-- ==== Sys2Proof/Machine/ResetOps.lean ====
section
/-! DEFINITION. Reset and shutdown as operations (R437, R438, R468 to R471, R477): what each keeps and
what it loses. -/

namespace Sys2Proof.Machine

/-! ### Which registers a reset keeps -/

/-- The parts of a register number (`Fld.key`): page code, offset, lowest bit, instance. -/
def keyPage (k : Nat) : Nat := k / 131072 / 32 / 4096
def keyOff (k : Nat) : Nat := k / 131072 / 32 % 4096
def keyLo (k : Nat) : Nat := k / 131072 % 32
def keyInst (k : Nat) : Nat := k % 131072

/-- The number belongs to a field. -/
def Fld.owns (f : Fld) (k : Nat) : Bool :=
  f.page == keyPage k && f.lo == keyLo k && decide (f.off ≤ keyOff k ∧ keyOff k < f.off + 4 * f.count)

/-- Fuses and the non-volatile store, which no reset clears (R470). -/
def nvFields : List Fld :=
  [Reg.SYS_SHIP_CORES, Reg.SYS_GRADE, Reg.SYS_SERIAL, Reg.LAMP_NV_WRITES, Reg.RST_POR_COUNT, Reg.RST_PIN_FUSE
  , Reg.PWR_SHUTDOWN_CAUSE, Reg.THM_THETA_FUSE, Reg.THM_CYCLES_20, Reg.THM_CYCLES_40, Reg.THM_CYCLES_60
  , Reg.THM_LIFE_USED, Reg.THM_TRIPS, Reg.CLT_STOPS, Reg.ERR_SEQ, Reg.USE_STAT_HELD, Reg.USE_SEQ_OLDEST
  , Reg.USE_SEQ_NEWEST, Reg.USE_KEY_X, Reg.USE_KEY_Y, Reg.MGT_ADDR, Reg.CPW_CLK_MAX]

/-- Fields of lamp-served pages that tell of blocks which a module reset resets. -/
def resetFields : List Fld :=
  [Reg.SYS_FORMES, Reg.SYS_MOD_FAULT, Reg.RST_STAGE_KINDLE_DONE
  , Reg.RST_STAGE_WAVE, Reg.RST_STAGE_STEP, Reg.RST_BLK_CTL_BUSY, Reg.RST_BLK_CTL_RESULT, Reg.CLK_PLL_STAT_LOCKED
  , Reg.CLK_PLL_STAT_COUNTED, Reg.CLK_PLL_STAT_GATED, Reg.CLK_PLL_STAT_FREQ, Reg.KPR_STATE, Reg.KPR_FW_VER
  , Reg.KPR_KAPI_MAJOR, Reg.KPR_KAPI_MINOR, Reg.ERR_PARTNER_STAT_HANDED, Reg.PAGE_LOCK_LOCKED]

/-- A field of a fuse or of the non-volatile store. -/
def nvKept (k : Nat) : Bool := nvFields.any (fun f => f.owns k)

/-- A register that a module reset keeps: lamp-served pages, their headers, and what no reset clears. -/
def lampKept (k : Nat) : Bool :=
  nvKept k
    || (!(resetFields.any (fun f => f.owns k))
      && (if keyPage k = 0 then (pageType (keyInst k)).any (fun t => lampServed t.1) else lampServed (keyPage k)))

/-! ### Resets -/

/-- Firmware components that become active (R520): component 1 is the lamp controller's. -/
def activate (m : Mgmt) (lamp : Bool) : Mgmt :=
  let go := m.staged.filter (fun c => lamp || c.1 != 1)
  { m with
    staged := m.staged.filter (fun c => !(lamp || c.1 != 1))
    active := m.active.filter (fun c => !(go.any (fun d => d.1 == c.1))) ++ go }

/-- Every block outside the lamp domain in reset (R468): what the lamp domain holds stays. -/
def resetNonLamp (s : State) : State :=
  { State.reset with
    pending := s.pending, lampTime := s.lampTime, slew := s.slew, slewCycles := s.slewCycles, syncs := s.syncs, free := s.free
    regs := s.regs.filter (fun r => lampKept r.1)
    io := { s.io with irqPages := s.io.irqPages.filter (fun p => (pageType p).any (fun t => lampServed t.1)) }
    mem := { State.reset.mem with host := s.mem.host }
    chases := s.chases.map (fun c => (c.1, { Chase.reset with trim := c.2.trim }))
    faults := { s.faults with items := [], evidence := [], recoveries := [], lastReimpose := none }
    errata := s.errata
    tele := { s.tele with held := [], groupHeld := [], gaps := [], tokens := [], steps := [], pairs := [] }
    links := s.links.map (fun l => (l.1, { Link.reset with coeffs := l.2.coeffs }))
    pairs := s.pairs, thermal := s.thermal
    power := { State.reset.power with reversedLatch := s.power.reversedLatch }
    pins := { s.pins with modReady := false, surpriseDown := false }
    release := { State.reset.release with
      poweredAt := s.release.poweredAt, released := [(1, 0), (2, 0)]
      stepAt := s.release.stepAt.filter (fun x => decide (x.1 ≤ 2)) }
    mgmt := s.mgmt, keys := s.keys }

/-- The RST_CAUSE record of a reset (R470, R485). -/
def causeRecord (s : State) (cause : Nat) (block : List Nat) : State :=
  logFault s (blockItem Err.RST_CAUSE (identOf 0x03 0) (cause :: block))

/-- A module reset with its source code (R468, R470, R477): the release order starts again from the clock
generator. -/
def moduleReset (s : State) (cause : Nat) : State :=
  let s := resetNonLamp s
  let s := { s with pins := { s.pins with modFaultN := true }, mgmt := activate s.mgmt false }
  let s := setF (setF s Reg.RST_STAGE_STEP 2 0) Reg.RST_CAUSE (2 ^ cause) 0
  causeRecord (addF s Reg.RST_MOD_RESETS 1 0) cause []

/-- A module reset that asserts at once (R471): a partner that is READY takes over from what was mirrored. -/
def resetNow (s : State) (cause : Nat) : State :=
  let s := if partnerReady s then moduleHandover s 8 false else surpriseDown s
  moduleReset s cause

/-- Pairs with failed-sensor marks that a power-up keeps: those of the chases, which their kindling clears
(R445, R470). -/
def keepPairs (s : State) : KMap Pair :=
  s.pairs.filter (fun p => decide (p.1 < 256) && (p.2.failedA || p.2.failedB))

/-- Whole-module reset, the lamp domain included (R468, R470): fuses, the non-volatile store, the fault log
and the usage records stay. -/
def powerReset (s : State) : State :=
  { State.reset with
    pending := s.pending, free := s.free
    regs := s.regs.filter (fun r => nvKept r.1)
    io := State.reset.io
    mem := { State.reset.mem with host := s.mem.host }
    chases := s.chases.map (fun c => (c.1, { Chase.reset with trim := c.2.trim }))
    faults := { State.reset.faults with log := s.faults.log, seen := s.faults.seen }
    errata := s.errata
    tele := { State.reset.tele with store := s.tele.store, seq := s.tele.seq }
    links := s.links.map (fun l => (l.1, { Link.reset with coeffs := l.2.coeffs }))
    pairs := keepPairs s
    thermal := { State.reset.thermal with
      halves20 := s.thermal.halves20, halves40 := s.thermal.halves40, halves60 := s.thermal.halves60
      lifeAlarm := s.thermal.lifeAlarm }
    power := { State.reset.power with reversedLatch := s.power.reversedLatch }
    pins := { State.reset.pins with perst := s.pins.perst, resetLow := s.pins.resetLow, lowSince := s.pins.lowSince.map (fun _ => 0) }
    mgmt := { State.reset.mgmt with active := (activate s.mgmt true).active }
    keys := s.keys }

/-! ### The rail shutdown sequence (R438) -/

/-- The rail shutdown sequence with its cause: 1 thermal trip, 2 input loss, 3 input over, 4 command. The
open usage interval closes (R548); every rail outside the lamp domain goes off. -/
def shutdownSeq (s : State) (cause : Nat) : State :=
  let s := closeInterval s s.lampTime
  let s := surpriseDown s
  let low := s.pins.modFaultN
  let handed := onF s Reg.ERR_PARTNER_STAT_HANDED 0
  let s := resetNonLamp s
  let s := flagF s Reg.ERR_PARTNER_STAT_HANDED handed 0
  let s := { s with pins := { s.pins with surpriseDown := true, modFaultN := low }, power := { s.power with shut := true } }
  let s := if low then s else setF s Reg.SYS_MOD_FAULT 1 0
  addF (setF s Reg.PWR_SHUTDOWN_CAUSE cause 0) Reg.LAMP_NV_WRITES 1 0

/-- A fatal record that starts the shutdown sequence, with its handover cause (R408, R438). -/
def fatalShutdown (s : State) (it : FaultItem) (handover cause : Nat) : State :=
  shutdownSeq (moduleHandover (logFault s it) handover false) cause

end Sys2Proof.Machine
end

◆ **INSTRUCTIONS TO FOLLOW**
Filter the entries above and keep only the lines with the word "domain".

◆ **YOUR RESPONSE**
/-- Every block outside the lamp domain in reset (R468): what the lamp domain holds stays. -/
/-- Whole-module reset, the lamp domain included (R468, R470): fuses, the non-volatile store, the fault log
open usage interval closes (R548); every rail outside the lamp domain goes off. -/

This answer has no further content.